Genau dieser Rollentausch ist es, den die christliche Kirche am Karfreitag bedenkt. Jesus war für die Menschen wie ein guter Hirte gewesen. Er hat ihnen davon erzählt, wo und wie sie zur Quelle des Lebens finden. Er hat sich um Menschen gekümmert, war bei ihnen in den dunklen Tälern des Lebens, hat sie geheilt, sie in die Gemeinschaft zurückgeführt, ihnen geholfen, böse Wege zu verlassen und die „rechte Straße“ zu finden. Er hat auch mit den Menschen das Leben gefeiert – denken wir nur an die Hochzeit zu Kana – und da galt durchaus: „Du schenkest mir voll ein.“ Es war ganz so, wie Psalm 23 es sagt.
Es passt also, wenn Jesus im Johannesevangelium sagt: „Ich bin der gute Hirte. Und ich kenne die Meinen und die Meinen kennen mich.“ (Joh. 10,14) Er ist der Hirte, der dem verlorenen Schaf in die Wüste folgt und sich riesig freut, wenn er es wieder findet. (Lukas 15,3-7)
Hinter diesem Hirten steht Gott selber. Er selber kommt in Jesus und sucht nach seinen verlorenen Schafen. Gott ist nach Auffassung des Alten Testamentes der wahre Hirte seines Volkes. Und er erwartet von den politischen und militärischen Führern seines Volkes, dass sie ihre Herrschaft als Hirtenamt verstehen. Dass sie sich also um die ihnen anvertrauten Menschen kümmern, sie schützen, ihnen Recht verschaffen, für sie sorgen.
Genau das hat Jesus im Lauf seines Erdenlebens getan. Aber gerade die Ausübung dieses Hirtenamtes brachte ihn ans Kreuz. Das sagt viel aus über die Welt und die Menschen, die diesen Hirtendienst Gottes gar nicht annehmen wollen, die der Liebe Gottes abweisend begegnen, die meinen, keinen Hirten nötig zu haben.
Wie soll man das begreifen, dass der, der nur Gutes tat, als Verbrecher umgebracht wurde und der Verbrecher freigelassen wurde?

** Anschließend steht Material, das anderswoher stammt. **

/-- The probe, DRV_EN and EN_REQ, the link comparators and the forced discharge (R247-R258). It rests on the model's choices of logs 4,
19, 20. -/
def Obligations.GateBlock : Prop :=
  ∀ s : State, s.Inv →
    -- PROBE_GATE_LOOP_DONE (R247): the loop resistance of each channel of the bridge
    (∀ rs rail b i n, s.gate.probe.bridge = some b → s.gate.probe.gloopDone = false → (hvOfBridge b)[i]? = some n →
      Runs (.probeGateLoopDone (rs, rail)) s fun t => t.dtb = max s.dtb (s.gate.probe.start + 80000) ∧ t.gate.probe.gloopDone = true ∧
        t.fld (Reg.GCH_GLOOP n) Fld.GCH_GLOOP_r = min 0xFFFF (rs.getD i 0xFFFF) ∧
        (b < 2 → t.gate.probe.linked = decide (50 ≤ rail))) ∧
    -- PROBE_INJECTION_END (R247)
    (∀ v0 v1 hi lo b, s.gate.probe.bridge = some b → s.gate.probe.linked = true → s.gate.probe.gloopDone = true →
      s.gate.probe.inj.length < 2 * (gensOfBridge b).length → Runs (.probeInjectionEnd v0 v1 hi lo) s fun t =>
        t.gate.probe.inj = s.gate.probe.inj ++ [{ v0 := v0, v1 := v1, hi := hi, lo := lo }]) ∧
    -- PROBE_BRIDGE_DONE (R249, R250): the next bridge, or the end of the probe
    (∀ b, s.gate.probe.bridge = some b → s.gate.probe.gloopDone = true →
      (s.gate.probe.linked = false ∨ s.gate.probe.inj.length = 2 * (gensOfBridge b).length) → Runs .probeBridgeDone s fun t =>
        t.dtb = max s.dtb (s.gate.probe.start + probeCycles b) ∧
        (match s.gate.probe.left with
         | b' :: rest => t.gate.probe.bridge = some b' ∧ t.gate.probe.left = rest ∧ t.gate.probe.start = t.dtb
         | [] => t.gate.probe.bridge = none ∧ t.fld Reg.GDC_PRB_RES Fld.GDC_PRB_RES_busy = 0 ∧
            t.fld Reg.GDC_PRB_RES Fld.GDC_PRB_RES_done = 1 ∧
            t.fld Reg.GDC_STAT Fld.GDC_STAT_seq = 3)) ∧
    -- GDC_PROBE_START (R250): outside RUN it is refused
    (∀ core v, core < 6 → s.domainOn 4 = true → s.cpuRatioOk = true → s.fld Reg.GDC_STAT Fld.GDC_STAT_seq ≠ 3 → Runs (.gdcProbeStart core v) s fun t =>
      t.fld Reg.GDC_STAT Fld.GDC_STAT_cfg_err = 1 ∧ t.gate = s.gate) ∧
    (∀ core v b rest, core < 6 → s.domainOn 4 = true → s.cpuRatioOk = true → s.fld Reg.GDC_STAT Fld.GDC_STAT_seq = 3 → s.gate.probe.bridge = none →
      s.probeMask ((v.toNat &&& (if s.variant = .d then 0x1A3 else 0x1BF)) % 512) = b :: rest →
      (∀ b' g, b' ∈ b :: rest → g ∈ gensOfBridge b' → s.on (Reg.PWM_CTRL g) Fld.PWM_CTRL_en = false) →
      Runs (.gdcProbeStart core v) s fun t => t.gate.probe.bridge = some b ∧ t.gate.probe.left = rest ∧
        t.fld Reg.GDC_PRB_RES Fld.GDC_PRB_RES_busy = 1) ∧
    -- DRV_EN_PIN_CHANGE, DRV_EN_FILTERED_LOW, DRV_EN_FILTERED_RISE (R251, R253): a filter of 200 ns
    (∀ level, Runs (.drvEnPinChange level) s fun t => t.gate.drvEn = level ∧
      t.gate.drvSince = if level = s.on Reg.GDC_STAT Fld.GDC_STAT_drv_en then none else some s.dtb) ∧
    (∀ c n, s.gate.drvSince = some c → s.gate.drvEn = false → n < 34 → s.hvFollows n = true →
      Runs .drvEnFilteredLow s fun t => t.dtb = max s.dtb (c + 80) ∧ t.fld Reg.GDC_STAT Fld.GDC_STAT_drv_en = 0 ∧
        t.hvState n = 0 ∧ (t.hvAt n).gate = false ∧
        t.fld Reg.GDC_STAT Fld.GDC_STAT_seq = if s.fld Reg.GDC_STAT Fld.GDC_STAT_seq = 1 then 1 else 0) ∧
    (∀ c, s.gate.drvSince = some c → s.gate.drvEn = true → Runs .drvEnFilteredRise s fun t => t.dtb = max s.dtb (c + 80) ∧
      t.fld Reg.GDC_STAT Fld.GDC_STAT_drv_en = 1 ∧ t.fld Reg.GDC_STAT Fld.GDC_STAT_seq = 1 ∧
      (s.gate.lowSince + 4000 ≤ c → t.fld Reg.GDC_STAT Fld.GDC_STAT_clr = 1)) ∧
    -- START_SEQUENCE_PROBE (R251, R253): every channel off for 20 microseconds; the clear flag is used up
    (∀ b rest, s.fld Reg.GDC_STAT Fld.GDC_STAT_seq = 1 → s.on Reg.GDC_STAT Fld.GDC_STAT_drv_en = true →
      (∀ n, n < 34 → (s.hvAt n).offSince.isSome = true) → s.probeMask (s.fld Reg.GDC_PRB Fld.GDC_PRB_mask) = b :: rest →
      Runs .startSequenceProbe s fun t => t.fld Reg.GDC_STAT Fld.GDC_STAT_seq = 2 ∧
        t.fld Reg.GDC_STAT Fld.GDC_STAT_clr = 0 ∧ t.gate.probe.bridge = some b ∧
        (∀ n, n < 34 → (s.hvAt n).offSince.getD 0 + 8000 ≤ t.dtb)) ∧
    -- EN_REQ_PULSE, EN_REQ_PULSE_END (R252): 20 microseconds low
    (∀ core, core < 6 → s.domainOn 4 = true → s.cpuRatioOk = true → Runs (.enReqPulse core) s fun t => t.gate.enPulse = some (s.dtb + 8000) ∧ t.enReq = false) ∧
    (∀ c, s.gate.enPulse = some c → Runs .enReqPulseEnd s fun t => t.dtb = max s.dtb c ∧ t.gate.enPulse = none) ∧
    -- DCL_MEAS_SAMPLE (R255, R593): every microsecond; the -D variant has no charger link (R13)
    (∀ dcl chl, Runs (.dclMeasSample dcl chl) s fun t => t.dtb % 400 = 0 ∧ s.dtb ≤ t.dtb ∧
      (s.domainOn 3 = true → s.domainOn 4 = true → t.fld Reg.DCL_MEAS Fld.DCL_MEAS_v = min dcl 1250 ∧
        t.fld Reg.CHL_MEAS Fld.CHL_MEAS_v = if s.variant = .d then s.fld Reg.CHL_MEAS Fld.CHL_MEAS_v else min chl 1250) ∧
      (s.domainOn 3 = false ∨ s.domainOn 4 = false → t.rd Reg.DCL_MEAS = s.rd Reg.DCL_MEAS ∧ t.rd Reg.CHL_MEAS = s.rd Reg.CHL_MEAS)) ∧
    -- CHOPPER_ON, CHOPPER_OFF, HARD_OVERVOLTAGE, HARD_OVERVOLTAGE_RELEASE (R256, R257)
    (s.gate.chopper = false → Runs .chopperOn s fun t => t.gate.chopper = true ∧
      t.rd Reg.BRK_CNT = W (min ((s.rd Reg.BRK_CNT).toNat + 1) 0xFFFFFFFF)) ∧
    (s.gate.chopper = true → Runs .chopperOff s fun t => t.gate.chopper = false ∧ t.rd Reg.BRK_CNT = s.rd Reg.BRK_CNT) ∧
    (Runs .hardOvervoltage s fun t => bit (t.rd Reg.TRP_LVL).toNat 4 = true) ∧
    (Runs .hardOvervoltageRelease s fun t => bit (t.rd Reg.TRP_LVL).toNat 4 = false) ∧
    -- FORCED_DISCHARGE_REQUEST, FORCED_DISCHARGE_DONE, FORCED_DISCHARGE_TIMEOUT, DISCHARGE_HOLDOFF_END (R258)
    (∀ core, core < 6 → s.domainOn 4 = true → s.cpuRatioOk = true → s.gate.dscHold = none → s.on Reg.DSC_STAT Fld.DSC_STAT_active = false → s.tripFlag 17 = false → s.hvFault 33 = 0 →
      Runs (.forcedDischargeRequest core) s fun t =>
        if s.hvBusy then t.fld Reg.DSC_STAT Fld.DSC_STAT_refused = 1 ∧ t.gate = s.gate
        else t.fld Reg.DSC_STAT Fld.DSC_STAT_active = 1 ∧ t.gate.dscStart = some s.dtb) ∧
    (s.on Reg.DSC_STAT Fld.DSC_STAT_active = true → Runs .forcedDischargeDone s fun t =>
      t.fld Reg.DSC_STAT Fld.DSC_STAT_active = 0 ∧ t.fld Reg.DSC_STAT Fld.DSC_STAT_done = 1 ∧ t.gate.dscStart = none) ∧
    (∀ c, s.gate.dscStart = some c → Runs .forcedDischargeTimeout s fun t =>
      t.dtb = max s.dtb (c + s.fld Reg.DSC_CFG Fld.DSC_CFG_tmax * 400000) ∧ t.fld Reg.DSC_STAT Fld.DSC_STAT_active = 0 ∧
      t.fld Reg.DSC_STAT Fld.DSC_STAT_timeout = 1 ∧ t.gate.dscHold = some (t.dtb + 4000000000)) ∧
    (∀ c, s.gate.dscHold = some c → Runs .dischargeHoldoffEnd s fun t => t.dtb = max s.dtb c ∧ t.gate.dscHold = none)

Die ersten Christen erinnerten sich da an die Worte des Propheten Jesaja über den Gottesknecht (Jesaja 52 und 53). Da heißt es unter anderem:
„Fürwahr, er trug unsere Krankheit und lud auf sich unsere Schmerzen. Um unserer Missetat willen ist er verwundet und um unserer Sünde willen zerschlagen. Die Strafe liegt auf ihm, auf dass wir Frieden hätten und durch seine Wunden sind wir geheilt. … Der Herr warf unser aller Sünde auf ihn. Als er gemartert wurde, litt er doch willig und tat seinen Mund nicht auf wie ein Lamm, das zur Schlachtbank geführt wird; und wie ein Schaf, das vor seinem Scherer verstummt, tat er seinen Mund nicht auf.“
Der gute Hirte lässt sich zum Schlachtschaf machen. „Ich bin der gute Hirte. Der gute Hirte lässt sein Leben für die Schafe.“ sagt Jesus (Johannes 10,11)

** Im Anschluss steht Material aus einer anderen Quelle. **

/-- A fold that carries a value beside the state. -/
theorem Keeps.foldlPair {α β : Type} {K : Nat} {s0 : State} {f : State × β → α → State × β}
    (hf : ∀ p x, Keeps K s0 p.1 → Keeps K s0 (f p x).1) :
    ∀ (l : List α) {p : State × β}, Keeps K s0 p.1 → Keeps K s0 (l.foldl f p).1
  | [], _, h => h
  | x :: l, p, h => Keeps.foldlPair hf l (hf p x h)

/-- What an `if` answers. -/
theorem Keeps.ite {K : Nat} {s0 a b : State} {c : Prop} [Decidable c] (ha : Keeps K s0 a) (hb : Keeps K s0 b) :
    Keeps K s0 (if c then a else b) := by split <;> assumption

theorem Keeps.onFst {α : Type} {K : Nat} {s0 : State} {p : State × α} {g : State → α → State} :
    Keeps K s0 p.1 → (∀ s a, Keeps K s0 s → Keeps K s0 (g s a)) → Keeps K s0 (match p with | (s, a) => g s a) :=
  fun hp hg => hg p.1 p.2 hp

theorem Keeps.onSnd {α : Type} {K : Nat} {s0 : State} {p : α × State} {g : α → State → State} :
    Keeps K s0 p.2 → (∀ a s, Keeps K s0 s → Keeps K s0 (g a s)) → Keeps K s0 (match p with | (a, s) => g a s) :=
  fun hp hg => hg p.1 p.2 hp

/-! Outcomes. -/

/-- A next state that the outcome answers differs from `s` in the parts of `K` alone. -/
def Answers (K : Nat) (s : State) (o : Outcome) : Prop := ∀ t, o = .next t → Keeps K s t

theorem Answers.next {K : Nat} {s t : State} (h : Keeps K s t) : Answers K s (.next t) := by
  intro u hu; cases hu; exact h

theorem Answers.ofUnit {K : Nat} {s t : State} {ok : Bool} (h : Keeps K s t) : Answers K s (ofUnit ok t) := by
  intro u hu
  unfold Machine.ofUnit at hu
  split at hu
  · cases hu; exact h
  · cases hu

theorem Answers.ite {K : Nat} {s : State} {a b : Outcome} {c : Prop} [Decidable c] (ha : Answers K s a) (hb : Answers K s b) :
    Answers K s (if c then a else b) := by split <;> assumption

end Sys2Proof.Machine
end

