-- ==== Sys2Proof/Laws/KeepsGenOps.lean ====
section
/-! SUPPORT. What each operation and each command of Machine/Ops.lean, Machine/LawOps.lean, Machine/GenOps.lean keeps. -/

set_option linter.unusedVariables false
set_option linter.unusedTactic false
set_option linter.unreachableTactic false

namespace Sys2Proof.Machine

/-! ## Ops -/

theorem State.modCe_keeps {K : Nat} {s0 s : State} {e f} (hK : 8192 ||| K = K) (h : Keeps K s0 s)
    (hf : ∀ c : CeSt, c.laws.length = 4 → (f c).laws.length = 4) : Keeps K s0 (State.modCe s e f) := by
  refine Keeps.set_ce hK h (fun i => ⟨by simpa using i.1, fun c hc => ?_⟩)
  rw [List.mem_iff_getElem] at hc
  obtain ⟨k, hk, rfl⟩ := hc
  rw [List.getElem_modify]
  have hk' : k < s.ce.length := by simpa using hk
  split
  · exact hf _ (i.2 _ (List.getElem_mem hk'))
  · exact i.2 _ (List.getElem_mem hk')

theorem State.modLaw_keeps {K : Nat} {s0 s : State} {e l f} (hK : 8192 ||| K = K) (h : Keeps K s0 s) :
    Keeps K s0 (State.modLaw s e l f) := by
  unfold State.modLaw
  refine State.modCe_keeps (sub_of rfl hK) ?_ (by intro c hc; first | exact hc | simpa using hc | (split <;> simpa using hc))
  exact h

theorem State.latchCapture_keeps {K : Nat} {s0 s : State} {e l k c} (hK : 8192 ||| K = K) (h : Keeps K s0 s) :
    Keeps K s0 (State.latchCapture s e l k c) := by
  unfold State.latchCapture
  refine State.modLaw_keeps (sub_of rfl hK) ?_
  exact h

theorem State.latchWrite_keeps {K : Nat} {s0 s : State} {id v quality ovr} (hK : 532480 ||| K = K) (h : Keeps K s0 s) :
    Keeps K s0 (State.latchWrite s id v quality ovr) := by
  unfold State.latchWrite
  refine Keeps.foldl ?_ _ ?_
  · intro s3 _ h4
    refine Keeps.set_gate (sub_of rfl hK) ?_ (fun i => by first | exact i | rfl | simpa using i | (split <;> simpa using i))
    exact h4
  · refine Keeps.foldl ?_ _ ?_
    · intro s1 _ h2
      refine State.latchCapture_keeps (sub_of rfl hK) ?_
      exact h2
    · exact h

theorem State.setSig_keeps {K : Nat} {s0 s : State} {id v} (hK : 4 ||| K = K) (h : Keeps K s0 s) :
    Keeps K s0 (State.setSig s id v) := by
  unfold State.setSig
  refine Keeps.set_sigs (sub_of rfl hK) ?_ (fun i => by first | exact sparseWf_set i _ _ | exact sparseWf_filter i _ | rfl | exact i)
  exact h

theorem State.putSig_keeps {K : Nat} {s0 s : State} {id v} (hK : 516 ||| K = K) (h : Keeps K s0 s) :
    Keeps K s0 (State.putSig s id v) := by
  unfold State.putSig
  refine Keeps.set_paddock (sub_of rfl hK) ?_
  refine State.setSig_keeps (sub_of rfl hK) ?_
  exact h

theorem State.putVal_keeps {K : Nat} {s0 s : State} {id v quality subst} (hK : 532996 ||| K = K) (h : Keeps K s0 s) :
    Keeps K s0 (State.putVal s id v quality subst) := by
  unfold State.putVal
  refine Keeps.ite ?_ ?_
  · refine State.latchWrite_keeps (sub_of rfl hK) ?_
    refine State.putSig_keeps (sub_of rfl hK) ?_
    exact h
  · exact h

theorem State.wr_keeps {K : Nat} {s0 s : State} {a v} (hK : 2 ||| K = K) (h : Keeps K s0 s) :
    Keeps K s0 (State.wr s a v) := by
  unfold State.wr
  refine Keeps.set_regs (sub_of rfl hK) ?_ (fun i => by first | exact sparseWf_set i _ _ | exact sparseWf_filter i _ | rfl | exact i)
  exact h

theorem State.setf_keeps {K : Nat} {s0 s : State} {a f v} (hK : 2 ||| K = K) (h : Keeps K s0 s) :
    Keeps K s0 (State.setf s a f v) := by
  unfold State.setf
  refine State.wr_keeps (sub_of rfl hK) ?_
  exact h

theorem State.setb_keeps {K : Nat} {s0 s : State} {a f b} (hK : 2 ||| K = K) (h : Keeps K s0 s) :
    Keeps K s0 (State.setb s a f b) := by
  unfold State.setb
  refine State.setf_keeps (sub_of rfl hK) ?_
  exact h

theorem State.setDomain_keeps {K : Nat} {s0 s : State} {d v} (hK : 4294967298 ||| K = K) (h : Keeps K s0 s) :
    Keeps K s0 (State.setDomain s d v) := by
  unfold State.setDomain
  refine State.setf_keeps (sub_of rfl hK) ?_
  refine Keeps.ite ?_ ?_
  · refine Keeps.set_keeper (sub_of rfl hK) ?_
    exact h
  · exact h

theorem State.modPower_keeps {K : Nat} {s0 s : State} {f} (hK : 2199023255552 ||| K = K) (h : Keeps K s0 s) :
    Keeps K s0 (State.modPower s f) := by
  unfold State.modPower
  refine Keeps.set_power (sub_of rfl hK) ?_
  exact h

theorem State.startTrans_keeps {K : Nat} {s0 s : State} {d b due off} (hK : 2199023255552 ||| K = K) (h : Keeps K s0 s) :
    Keeps K s0 (State.startTrans s d b due off) := by
  unfold State.startTrans
  refine State.modPower_keeps (sub_of rfl hK) ?_
  exact h

theorem State.putNat_keeps {K : Nat} {s0 s : State} {id v} (hK : 532996 ||| K = K) (h : Keeps K s0 s) :
    Keeps K s0 (State.putNat s id v) := by
  unfold State.putNat
  refine State.putVal_keeps (sub_of rfl hK) ?_
  exact h

theorem State.powerMirror_keeps {K : Nat} {s0 s : State} (hK : 2 ||| K = K) (h : Keeps K s0 s) :
    Keeps K s0 (State.powerMirror s) := by
  unfold State.powerMirror
  refine State.setb_keeps (sub_of rfl hK) ?_
  refine State.forN_keeps ?_ ?_
  · exact h
  · intro s1 _ h2
    refine State.setf_keeps (sub_of rfl hK) ?_
    exact h2

theorem State.raiseStep_keeps {K : Nat} {s0 s : State} {ds t0} (hK : 2199023255552 ||| K = K) (h : Keeps K s0 s) :
    Keeps K s0 (State.raiseStep s ds t0).1 := by
  refine Keeps.foldlPair (fun p d hp => ?_) ds h
  exact State.startTrans_keeps (sub_of rfl hK) hp

theorem State.raise_keeps {K : Nat} {s0 s : State} {ds} (hK : 2203318222850 ||| K = K) (h : Keeps K s0 s) :
    Keeps K s0 (State.raise s ds) := by
  unfold State.raise
  refine State.powerMirror_keeps (sub_of rfl hK) (Keeps.foldlPair (fun p l hp => State.raiseStep_keeps (sub_of rfl hK) hp) _ ?_)
  exact State.each_keeps (State.modPower_keeps (sub_of rfl hK) h) (fun s1 d h1 => State.setDomain_keeps (sub_of rfl hK) h1)

theorem State.incBy_keeps {K : Nat} {s0 s : State} {a n} (hK : 2 ||| K = K) (h : Keeps K s0 s) :
    Keeps K s0 (State.incBy s a n) := by
  unfold State.incBy
  refine State.wr_keeps (sub_of rfl hK) ?_
  exact h

theorem State.inc_keeps {K : Nat} {s0 s : State} {a} (hK : 2 ||| K = K) (h : Keeps K s0 s) :
    Keeps K s0 (State.inc s a) := by
  unfold State.inc
  refine State.incBy_keeps (sub_of rfl hK) ?_
  exact h

theorem State.modeWake_keeps {K : Nat} {s0 s : State} (hK : 664068 ||| K = K) (h : Keeps K s0 s) :
    Keeps K s0 (State.modeWake s) := by
  unfold State.modeWake
  refine Keeps.ite ?_ ?_
  · refine Keeps.set_mode (sub_of rfl hK) ?_
    refine State.putNat_keeps (sub_of rfl hK) ?_
    exact h
  · exact h

theorem State.powerRecord_keeps {K : Nat} {s0 s : State} {unit dom kind} (hK : 664070 ||| K = K) (h : Keeps K s0 s) :
    Keeps K s0 (State.powerRecord s unit dom kind) := by
  unfold State.powerRecord
  refine Keeps.ite ?_ ?_
  · refine State.wr_keeps (sub_of rfl hK) ?_
    refine State.wr_keeps (sub_of rfl hK) ?_
    exact h
  · refine State.modeWake_keeps (sub_of rfl hK) ?_
    refine State.wr_keeps (sub_of rfl hK) ?_
    refine State.wr_keeps (sub_of rfl hK) ?_
    exact h

theorem State.modCore_keeps {K : Nat} {s0 s : State} {c f} (hK : 256 ||| K = K) (h : Keeps K s0 s) :
    Keeps K s0 (State.modCore s c f) := by
  unfold State.modCore
  refine Keeps.set_cores (sub_of rfl hK) ?_ (fun i => by first | exact i | rfl | simpa using i | (split <;> simpa using i))
  exact h

theorem State.leaveWfi_keeps {K : Nat} {s0 s : State} {t} (hK : 256 ||| K = K) (h : Keeps K s0 s) :
    Keeps K s0 (State.leaveWfi s t) := by
  unfold State.leaveWfi
  refine State.forN_keeps ?_ ?_
  · exact h
  · intro s1 _ h2
    refine State.modCore_keeps (sub_of rfl hK) ?_
    exact h2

In diesem „für die Schafe“, in diesem „für uns“ sah Luther die Urgestalt des Evangeliums. Beim Rollentausch von Hirte und Schlachtschaf spricht er von einem „fröhlichen Wechsel“. Fröhlich für uns, denn dieses Lamm trägt die Strafe, die eigentlich wir verdient hätten. Und es gibt einfach Dinge im Leben, die wir selbst nicht wiedergutmachen können, die nur Gott selber zurechtbringen kann. Das zu bedenken, ist die nicht eben einfache Aufgabe am Karfreitag.

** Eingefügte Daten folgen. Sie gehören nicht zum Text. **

/-! `modDrv` -/
@[simp] theorem State.modDrv_dtb (s : State) {d f} : (s.modDrv d f).dtb = s.dtb := rfl
@[simp] theorem State.modDrv_variant (s : State) {d f} : (s.modDrv d f).variant = s.variant := rfl
@[simp] theorem State.modDrv_regs (s : State) {d f} : (s.modDrv d f).regs = s.regs := rfl
@[simp] theorem State.modDrv_sigs (s : State) {d f} : (s.modDrv d f).sigs = s.sigs := rfl
@[simp] theorem State.modDrv_descs (s : State) {d f} : (s.modDrv d f).descs = s.descs := rfl
@[simp] theorem State.modDrv_sram (s : State) {d f} : (s.modDrv d f).sram = s.sram := rfl
@[simp] theorem State.modDrv_nvm (s : State) {d f} : (s.modDrv d f).nvm = s.nvm := rfl
@[simp] theorem State.modDrv_codeNvm (s : State) {d f} : (s.modDrv d f).codeNvm = s.codeNvm := rfl
@[simp] theorem State.modDrv_draws (s : State) {d f} : (s.modDrv d f).draws = s.draws := rfl
@[simp] theorem State.modDrv_cores (s : State) {d f} : (s.modDrv d f).cores = s.cores := rfl
@[simp] theorem State.modDrv_paddock (s : State) {d f} : (s.modDrv d f).paddock = s.paddock := rfl
@[simp] theorem State.modDrv_au (s : State) {d f} : (s.modDrv d f).au = s.au := rfl
@[simp] theorem State.modDrv_joins (s : State) {d f} : (s.modDrv d f).joins = s.joins := rfl
@[simp] theorem State.modDrv_tt (s : State) {d f} : (s.modDrv d f).tt = s.tt := rfl
@[simp] theorem State.modDrv_ce (s : State) {d f} : (s.modDrv d f).ce = s.ce := rfl
@[simp] theorem State.modDrv_pg (s : State) {d f} : (s.modDrv d f).pg = s.pg := rfl
@[simp] theorem State.modDrv_tripIn (s : State) {d f} : (s.modDrv d f).tripIn = s.tripIn := rfl
@[simp] theorem State.modDrv_yarrow (s : State) {d f} : (s.modDrv d f).yarrow = s.yarrow := rfl
@[simp] theorem State.modDrv_mode (s : State) {d f} : (s.modDrv d f).mode = s.mode := rfl
@[simp] theorem State.modDrv_irqPend (s : State) {d f} : (s.modDrv d f).irqPend = s.irqPend := rfl
@[simp] theorem State.modDrv_gate (s : State) {d f} : (s.modDrv d f).gate = s.gate := rfl
@[simp] theorem State.modDrv_mg (s : State) {d f} : (s.modDrv d f).mg = s.mg := rfl
@[simp] theorem State.modDrv_bus (s : State) {d f} : (s.modDrv d f).bus = s.bus := rfl
@[simp] theorem State.modDrv_bridle (s : State) {d f} : (s.modDrv d f).bridle = s.bridle := rfl
@[simp] theorem State.modDrv_sec (s : State) {d f} : (s.modDrv d f).sec = s.sec := rfl
@[simp] theorem State.modDrv_rtcBase (s : State) {d f} : (s.modDrv d f).rtcBase = s.rtcBase := rfl
@[simp] theorem State.modDrv_cycle (s : State) {d f} : (s.modDrv d f).cycle = s.cycle := rfl
@[simp] theorem State.modDrv_inlet (s : State) {d f} : (s.modDrv d f).inlet = s.inlet := rfl
@[simp] theorem State.modDrv_charge (s : State) {d f} : (s.modDrv d f).charge = s.charge := rfl
@[simp] theorem State.modDrv_supply (s : State) {d f} : (s.modDrv d f).supply = s.supply := rfl
@[simp] theorem State.modDrv_solar (s : State) {d f} : (s.modDrv d f).solar = s.solar := rfl
@[simp] theorem State.modDrv_chs (s : State) {d f} : (s.modDrv d f).chs = s.chs := rfl
@[simp] theorem State.modDrv_lv (s : State) {d f} : (s.modDrv d f).lv = s.lv := rfl
@[simp] theorem State.modDrv_keeper (s : State) {d f} : (s.modDrv d f).keeper = s.keeper := rfl
@[simp] theorem State.modDrv_motors (s : State) {d f} : (s.modDrv d f).motors = s.motors := rfl
@[simp] theorem State.modDrv_shift (s : State) {d f} : (s.modDrv d f).shift = s.shift := rfl
@[simp] theorem State.modDrv_park (s : State) {d f} : (s.modDrv d f).park = s.park := rfl
@[simp] theorem State.modDrv_clutch (s : State) {d f} : (s.modDrv d f).clutch = s.clutch := rfl
@[simp] theorem State.modDrv_pump (s : State) {d f} : (s.modDrv d f).pump = s.pump := rfl
@[simp] theorem State.modDrv_harn (s : State) {d f} : (s.modDrv d f).harn = s.harn := rfl
@[simp] theorem State.modDrv_thermal (s : State) {d f} : (s.modDrv d f).thermal = s.thermal := rfl
@[simp] theorem State.modDrv_clk (s : State) {d f} : (s.modDrv d f).clk = s.clk := rfl
@[simp] theorem State.modDrv_power (s : State) {d f} : (s.modDrv d f).power = s.power := rfl
@[simp] theorem State.modDrv_boot (s : State) {d f} : (s.modDrv d f).boot = s.boot := rfl
@[simp] theorem State.modDrv_pending (s : State) {d f} : (s.modDrv d f).pending = s.pending := rfl
@[simp] theorem State.modDrv_rd (s : State) {d f} (x : Nat) : (s.modDrv d f).rd x = s.rd x := rfl
@[simp] theorem State.modDrv_sig (s : State) {d f} (x : Nat) : (s.modDrv d f).sig x = s.sig x := rfl
@[simp] theorem State.modDrv_desc (s : State) {d f} (x : Nat) : (s.modDrv d f).desc x = s.desc x := rfl
@[simp] theorem State.modDrv_sramGet (s : State) {d f} (x : Nat) : (s.modDrv d f).sramGet x = s.sramGet x := rfl
@[simp] theorem State.modDrv_nvmGet (s : State) {d f} (x : Nat) : (s.modDrv d f).nvmGet x = s.nvmGet x := rfl
@[simp] theorem State.modDrv_codeGet (s : State) {d f} (x : Nat) : (s.modDrv d f).codeGet x = s.codeGet x := rfl
@[simp] theorem State.modDrv_pgAt (s : State) {d f} (x : Nat) : (s.modDrv d f).pgAt x = s.pgAt x := rfl
@[simp] theorem State.modDrv_auAt (s : State) {d f} (x : Nat) : (s.modDrv d f).auAt x = s.auAt x := rfl
@[simp] theorem State.modDrv_ceAt (s : State) {d f} (x : Nat) : (s.modDrv d f).ceAt x = s.ceAt x := rfl
@[simp] theorem State.modDrv_coreAt (s : State) {d f} (x : Nat) : (s.modDrv d f).coreAt x = s.coreAt x := rfl
@[simp] theorem State.modDrv_own (s : State) {d f} : (s.modDrv d f).drives = s.drives.modify d f := rfl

Diese biblische Anschauung und Logik geht uns Heutigen vielleicht nur schwer ein: dass Jesus stellvertretend für uns alle gelitten hat, dass er ein für alle Mal die Folgen des Unheils, des Bösen auf sich genommen hat, welches wir mit unserem sündigen Wesen, also mit unserer Abwendung von Gott, heraufbeschwören. Trotzdem sollten wir diese biblische Logik nicht voreilig abtun und beiseite legen. Hinter ihr steht nicht ein zorniger Gott, der strafen muss und Jesus als Blitzableiter braucht, damit der Zorn uns nicht trifft. Sondern hinter ihr steht der liebende Gott, der so die Macht des Bösen brechen und uns davon befreien will, damit wir neu leben können.